Hace unos años, escuché decir en La Habana que la designación de Nicolás Maduro como sucesor de Hugo Chávez habría sido también sugerida por el gobierno cubano (siempre se filtran comentarios). Tampoco porque fuera el más capaz, pero sí por ser de más confianza para mantener el vínculo entre ambos gobiernos ante la inminente desaparición del hijo putativo de Fidel Castro y, por otro lado, porque no había mucha confianza en Diosdado Cabello, más corrupto y menos manejable.
Pero al mismo tiempo, en aquel enredo bien pensado de reacomodo del poder en Venezuela, cuando a Cuba todavía llegaban los miles de barriles de petróleo venezolano, algunos escucharon a Raúl Castro decir que el país “no podía depender de una bala” (otra filtración). Detrás de las sonrisas y apretones de manos en las fotos publicadas, la larga experiencia hacía pensar que la posición de Maduro no estaba asegurada. Entonces Raúl Castro se animó a buscar petróleo en otros países, defendió un “socialismo próspero y sostenible”, intentó diversificar las relaciones de Cuba con el mundo -incluido el acercamiento a Estados Unidos-, defendió el trabajo por cuenta propia porque, aseguró, en Cuba “nadie quedaría desamparado”. Pero resultó un camino arriesgado para el modelo dictatorial cubano y las reformas murieron al nacer. Cuba, más que de una bala, depende hoy del egoísmo y la incapacidad de sus dictadores asociados.
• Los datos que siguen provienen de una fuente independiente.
-- ==== Sys2Proof/Machine/Operands.lean ====
section
/-! DEFINITION. The operand forms of the commands: the checks that more than one command makes on
the unit state, a bit count, a context, a symbol, the symbol latch and the standard contexts, and how
a context, a symbol and a table entry are named (`60_exceptions.md` R283, `41_model.md` R131, R132,
`42_coder.md` R163, `43_block.md` R214). -/

namespace Sys2Proof.Machine

/-! ## Unit state and bit counts -/

/-- The flag must be 1, else ERR_SEQ with the opcode (`60_exceptions.md` R281, R283). -/
def needSet (s : State) (f : Flag) (opc : Word) : Check := ⟨flag s f, ⟨.seq, opc⟩⟩

/-- The flag must be 0, else ERR_SEQ with the opcode (`60_exceptions.md` R281, R283). -/
def needClear (s : State) (f : Flag) (opc : Word) : Check := ⟨!flag s f, ⟨.seq, opc⟩⟩

/-- A bit position must be byte-aligned, else ERR_SEQ with the opcode (`20_memory.md` R68). -/
def needAligned (pos : Word) (opc : Word) : Check := ⟨pos.toNat % 8 == 0, ⟨.seq, opc⟩⟩

/-- A bit count is at most 32 (`30_encoding.md` R92, `40_bitio.md` R114, R119). -/
def countLegal (n : Nat) : Check := ⟨decide (n ≤ 32), ⟨.operand, wordOfNat n⟩⟩

/-- The reader still has `n` bits (`40_bitio.md` R119). -/
def bitsAvailable (s : State) (n : Nat) : Check :=
  ⟨decide (s.rpos.toNat + n ≤ s.rlen.toNat), ⟨.brOverrun, s.rpos⟩⟩

/-! ## Contexts, symbols and table entries -/

/-- The alphabet width of a context, 0 if it is not initialised (`10_state.md` R37). -/
def ctxBits (s : State) (m : Fin 16) : Nat := (s.mbits.get m).toNat

/-- `L = 2^bits`, the number of symbols of the context (`41_model.md` R132). -/
def ctxLen (s : State) (m : Fin 16) : Nat := 2 ^ ctxBits s m

/-- The table of a context. -/
def ctxTable (s : State) (m : Fin 16) : Table := s.tables.get m

/-- The element `e` of a table: the count at logical index `e - 1` (`10_state.md` R38). -/
def tableElem (t : Table) (e : Nat) : Half :=
  if h : e < Config.mtLen then
    have row : e / tableCols < tableRows := Nat.div_lt_of_lt_mul h
    t[e / tableCols][e % tableCols]'(Nat.mod_lt _ (by decide))
  else 0

/-- The table whose element `e` is `f e`. -/
def tableOf (f : Nat → Half) : Table :=
  Vector.ofFn fun r => Vector.ofFn fun c => f (tableCols * r.val + c.val)

/-- `T[m][i]` for a logical index `i` of 0 or more. -/
def ctxCount (s : State) (m : Fin 16) (i : Nat) : Half := tableElem (ctxTable s m) (i + 1)

/-- `T[m][L]`, the scale of a context (`10_state.md` R39). -/
def ctxScale (s : State) (m : Fin 16) : Half := ctxCount s m (ctxLen s m)

/-- CtxInit (`41_model.md` R132). -/
def ctxInit (s : State) (m : Fin 16) : Check :=
  ⟨ctxBits s m != 0, ⟨.modelUninit, wordOfNat m⟩⟩

/-- SymOk: the symbol is at most `N = L - 1` (`41_model.md` R132). -/
def symOk (s : State) (m : Fin 16) (sym : Nat) : Check :=
  ⟨decide (sym < ctxLen s m), ⟨.operand, wordOfNat sym⟩⟩

/-! ## The symbol latch -/

/-- The information of ERR_BAD_TRIPLE: `SYM_LOW + 65536 * SYM_HIGH` (`60_exceptions.md` R281). -/
def tripleInfo (s : State) : Word := wordOfNat (s.symLow.toNat + 65536 * s.symHigh.toNat)

/-- The scale is legal: the scale-only form of TripleOk (`42_coder.md` R163). -/
def scaleLegal (s : State) : Bool :=
  decide (1 ≤ s.symScale.toNat) && decide (s.symScale.toNat ≤ Config.maximumScale)

/-- The symbol latch is a legal triple (`42_coder.md` R163). -/
def tripleLegal (s : State) : Bool :=
  decide (s.symLow.toNat < s.symHigh.toNat) && decide (s.symHigh.toNat ≤ s.symScale.toNat) &&
    scaleLegal s

/-- The scale-only check of AC_DEC_CNT (`42_coder.md` R163, R174). -/
def scaleOk (s : State) : Check := ⟨scaleLegal s, ⟨.badTriple, tripleInfo s⟩⟩

/-- TripleOk (`42_coder.md` R163). -/
def tripleOk (s : State) : Check := ⟨tripleLegal s, ⟨.badTriple, tripleInfo s⟩⟩

/-! ## The standard contexts -/

/-- The widths of the standard contexts 0 to 11 (`41_model.md` R131, `43_block.md` R214). -/
def stdBits : List (Fin 16 × Nat) :=
  [(0, 3), (1, 4), (2, 5), (3, 6), (4, 7), (5, 8), (6, 9), (7, 10), (8, 11), (9, 11), (10, 6),
   (11, 4)]

/-- M_DC, the context of the DC coefficient (`41_model.md` R131). -/
abbrev mDc : Fin 16 := 9

/-- M_LAST, the context of the last non-zero position (`41_model.md` R131). -/
abbrev mLast : Fin 16 := 10

/-- M_IDX, the context of the bucket index (`41_model.md` R131). -/
abbrev mIdx : Fin 16 := 11

/-- M_COEFk, the context of bucket `k`, 0 to 8 (`41_model.md` R131). -/
def mCoef (k : Nat) : Fin 16 := Fin.ofNat 16 k

/-- StdCtxOk: the first standard context, in ascending order, without its standard width raises
ERR_MODEL_CFG (`43_block.md` R214). -/
def stdCtxOk (s : State) : List Check :=
  stdBits.map fun c => ⟨ctxBits s c.1 == c.2, ⟨.modelCfg, wordOfNat c.1⟩⟩

end Sys2Proof.Machine
end

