-- ==== Sys2Proof/Machine/BitIO.lean ====
section
/-! DEFINITION. The bit writer and the bit reader: the primitives PutBit, GetBit, PeekBits and the
commands BW_INIT, BW_PUT, BW_FLUSH, BR_INIT, BR_GET, BR_PEEK, BR_SKIP (`40_bitio.md`). -/

namespace Sys2Proof.Machine

/-! ## Writer primitives -/

/-- PutBit (`40_bitio.md` R111). Writing a 0 only advances WPOS. -/
def putBit (b : Bool) (s : State) : Run Unit :=
  (demand (decide (s.wpos.toNat < 8 * s.cfg.obCap)) ⟨.obFull, s.wpos⟩ s).andThen fun _ s =>
    .done () (setWpos (s.wpos + 1) (if b then setOb (setStreamBit s.ob s.wpos.toNat) s else s))

/-- `PutBit(b)`, `n` times. -/
def putRepeat (b : Bool) : Nat → State → Run Unit
  | 0, s => .done () s
  | n + 1, s => (putBit b s).andThen fun _ s => putRepeat b n s

/-- PutBits: the low `n` bits of `v`, most significant first (`40_bitio.md` R112). -/
def putBits (v : Word) : Nat → State → Run Unit
  | 0, s => .done () s
  | n + 1, s => (putBit (v.getLsbD n) s).andThen fun _ s => putBits v n s

/-- PutByte (`40_bitio.md` R112). -/
def putByte (v : Byte) (s : State) : Run Unit := putBits (v.setWidth 32) 8 s

/-! ## Reader primitives -/

/-- GetBit (`40_bitio.md` R118). -/
def getBit (s : State) : Run Bool :=
  (demand (decide (s.rpos.toNat + 1 ≤ s.rlen.toNat)) ⟨.brOverrun, s.rpos⟩ s).andThen fun _ s =>
    .done (streamBit s.ib s.rpos.toNat) (setRpos (s.rpos + 1) s)

/-- The number that the `n` stream bits from `k` spell, most significant first. -/
def bitsValue (m : Memory) (k : Nat) : Nat → Nat
  | 0 => 0
  | n + 1 => 2 * bitsValue m k n + (streamBit m (k + n)).toNat

/-- PeekBits (`40_bitio.md` R118): it does not move RPOS. -/
def peekBits (n : Nat) (s : State) : Run Nat :=
  (demand (decide (s.rpos.toNat + n ≤ s.rlen.toNat)) ⟨.brOverrun, s.rpos⟩ s).andThen fun _ s =>
    .done (bitsValue s.ib s.rpos.toNat n) s

/-- GetBits (`40_bitio.md` R118): the whole read is checked before anything is consumed. -/
def getBits (n : Nat) (s : State) : Run Nat :=
  (peekBits n s).andThen fun v s => .done v (setRpos (wordOfNat (s.rpos.toNat + n)) s)

/-! ## Commands -/

/-- What BW_INIT does after its checks (`40_bitio.md` R113): OB is all zero. -/
def startWriter (hdr : Bool) (s : State) : State :=
  setFlag .bwHdr hdr (setFlag .bwAct true (setWpos (if hdr then 32 else 0) (setOb [] s)))

/-- BW_INIT (`40_bitio.md` R113). -/
def execBwInit (hdr : Bool) (s : State) : Host.Outcome State Fault Refusal :=
  runCommand
    [needClear s .encAct 0x10,
     ⟨!hdr || decide (Config.packetHeaderSize ≤ s.cfg.obCap), ⟨.obFull, 0⟩⟩]
    (always (startWriter hdr)) s

/-- BW_PUT (`40_bitio.md` R114). -/
def execBwPut (n : Nat) (s : State) : Host.Outcome State Fault Refusal :=
  runCommand
    [needSet s .bwAct 0x11, countLegal n,
     ⟨decide (s.wpos.toNat + n ≤ 8 * s.cfg.obCap), ⟨.obFull, s.wpos⟩⟩]
    (putBits s.arg0 n) s

/-- The byte count WPOS has reached, the last byte padded: `(WPOS + 7) div 8` (`40_bitio.md` R116). -/
def bytesWritten (s : State) : Nat := (s.wpos.toNat + 7) / 8

/-- The number of payload bytes BW_FLUSH reports: all of them, or those after the header
(`40_bitio.md` R116). -/
def payloadBytes (s : State) : Word :=
  if flag s .bwHdr then wordOfNat (bytesWritten s) - 4 else wordOfNat (bytesWritten s)

/-- What BW_FLUSH does after its checks (`40_bitio.md` R116). -/
def flushWriter (s : State) : State :=
  setFlag .bwHdr false <| setFlag .bwAct false <|
  setRet1 (payloadBytes s) <| setRet0 (wordOfNat (bytesWritten s)) <|
  setOb (if flag s .bwHdr then writeHeader s.ob (payloadBytes s) else s.ob) <|
  setWpos (wordOfNat (8 * bytesWritten s)) s

/-- BW_FLUSH (`40_bitio.md` R116). -/
def execBwFlush (s : State) : Host.Outcome State Fault Refusal :=
  runCommand [needSet s .bwAct 0x12, needClear s .encAct 0x12] (always flushWriter) s

/-- What BR_INIT does after its check (`40_bitio.md` R117). -/
def startReader (s : State) : State :=
  setFlag .decAct false (setFlag .brAct true
    (setRlen (wordOfNat (s.arg0.toNat + s.arg1.toNat)) (setRpos s.arg0 s)))

/-- BR_INIT (`40_bitio.md` R117). -/
def execBrInit (s : State) : Host.Outcome State Fault Refusal :=
  runCommand
    [⟨decide (s.arg0.toNat + s.arg1.toNat ≤ 8 * s.cfg.ibCap), ⟨.operand, s.arg1⟩⟩]
    (always startReader) s

/-- The checks BR_GET, BR_PEEK and BR_SKIP share (`40_bitio.md` R119 to R121). -/
def readChecks (opc : Word) (n : Nat) (s : State) : List Check :=
  [needSet s .brAct opc, countLegal n, bitsAvailable s n]

/-- BR_GET (`40_bitio.md` R119). -/
def execBrGet (n : Nat) (s : State) : Host.Outcome State Fault Refusal :=
  runCommand (readChecks 0x19 n s)
    (fun s => (getBits n s).andThen fun v s => .done () (setRet0 (wordOfNat v) s)) s

/-- BR_PEEK (`40_bitio.md` R120). -/
def execBrPeek (n : Nat) (s : State) : Host.Outcome State Fault Refusal :=
  runCommand (readChecks 0x1A n s)
    (fun s => (peekBits n s).andThen fun v s => .done () (setRet0 (wordOfNat v) s)) s

/-- BR_SKIP (`40_bitio.md` R121). -/
def execBrSkip (n : Nat) (s : State) : Host.Outcome State Fault Refusal :=
  runCommand (readChecks 0x1B n s)
    (always fun s => setRpos (wordOfNat (s.rpos.toNat + n)) s) s

end Sys2Proof.Machine
end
Es así como Raúl Castro termina su actuación pública, deteniendo las reformas y declarando, con gran cinismo, que el designado Diaz-Canel “tendrá éxito absoluto en la tarea que (se) le ha encomendado”, mientras el país se hundía aceleradamente en el pantano revolucionario en el que permanece. Claro, siempre habrá un enemigo externo para responsabilizar, pero el daño provocado por el dictador -y la culpa que asume- es mayor cuanto más intenta negar la realidad con gran dosis de cinismo.
Fidel Castro dio muestras de un cinismo bastante impúdico durante su viaje a New York en 1995, en una entrevista con el periodista Bernard Shaw, de CNN. Después de escuchar una sobredosis de “principios revolucionarios” por los cuales Fidel Castro estaba dispuesto a dar la vida, Bernard Shaw le preguntó qué pasaría en Cuba después de su muerte, y el comandante -con sonrisa de Mona Lisa- respondió: “Ese no es un problema mío, ese es un problema de los demás. Los muertos no opinan, y los retirados cuando opinan, les hacen muy poco caso. Esa es la verdad” (interesados pueden verlo en https://www.youtube.com/watch?v=25njelGSb-I).
“Esta nunca ha sido dictadura señores, esta es dictablanda. Pero si es necesario, vamos a tener que volver a apretar la mano”, dijo públicamente Augusto Pinochet diez años después de haberse convertido en dictador de Chile, tras el golpe militar de 1973. Durante los diecisesis años y medio de su dictadura, se estima que fueron asesinadas alrededor de tres mil personas, y otras miles sufrieron prision y torturas. En época de Guerra Fría, quiso convencer a los chilenos, y al mundo, de que él era la única alternativa al comunismo, no la democracia ni la libertad política.
Hay que reconocer, en honor a la verdad, que, a diferencia de otros dictadores y aunque fuera a regañadientes, Pinochet aceptó la derrota en el plebiscito al que lo obligaba la constitución que él proclamara en 1980. Se sometió como candidato único para que toda la población -no una asamblea unánime y sin ánima como en Cuba- dijera SI o NO a su permanencia en el poder hasta 1997. “Estaba seguro que ganaría por las mejoras económicas que promovió”, me dijo hace años un misionero religioso que estuvo en Chile por aquellos años. Pero el 5 de octubre de 1988, el 55.99 % de los votantes dijo NO, y el general de “las manos manchadas de sangre” -como le calificara George Shultz, secretario de Estado de Ronald Reagan-, abrió las puertas para el regreso de la democracia a Chile en 1990.
Ninguna dictadura es buena, pero no todas son iguales ni terminan del mismo modo. Sí coinciden en las muestras de cinismo, la capacidad represiva contra el pueblo que prometieron proteger, el miedo que les provoca una sociedad libre y, obviamente, la culpa que arrastran. Pero todo ello lo estiman aceptable si se compara con el único beneficio que persiguen: mantener el poder.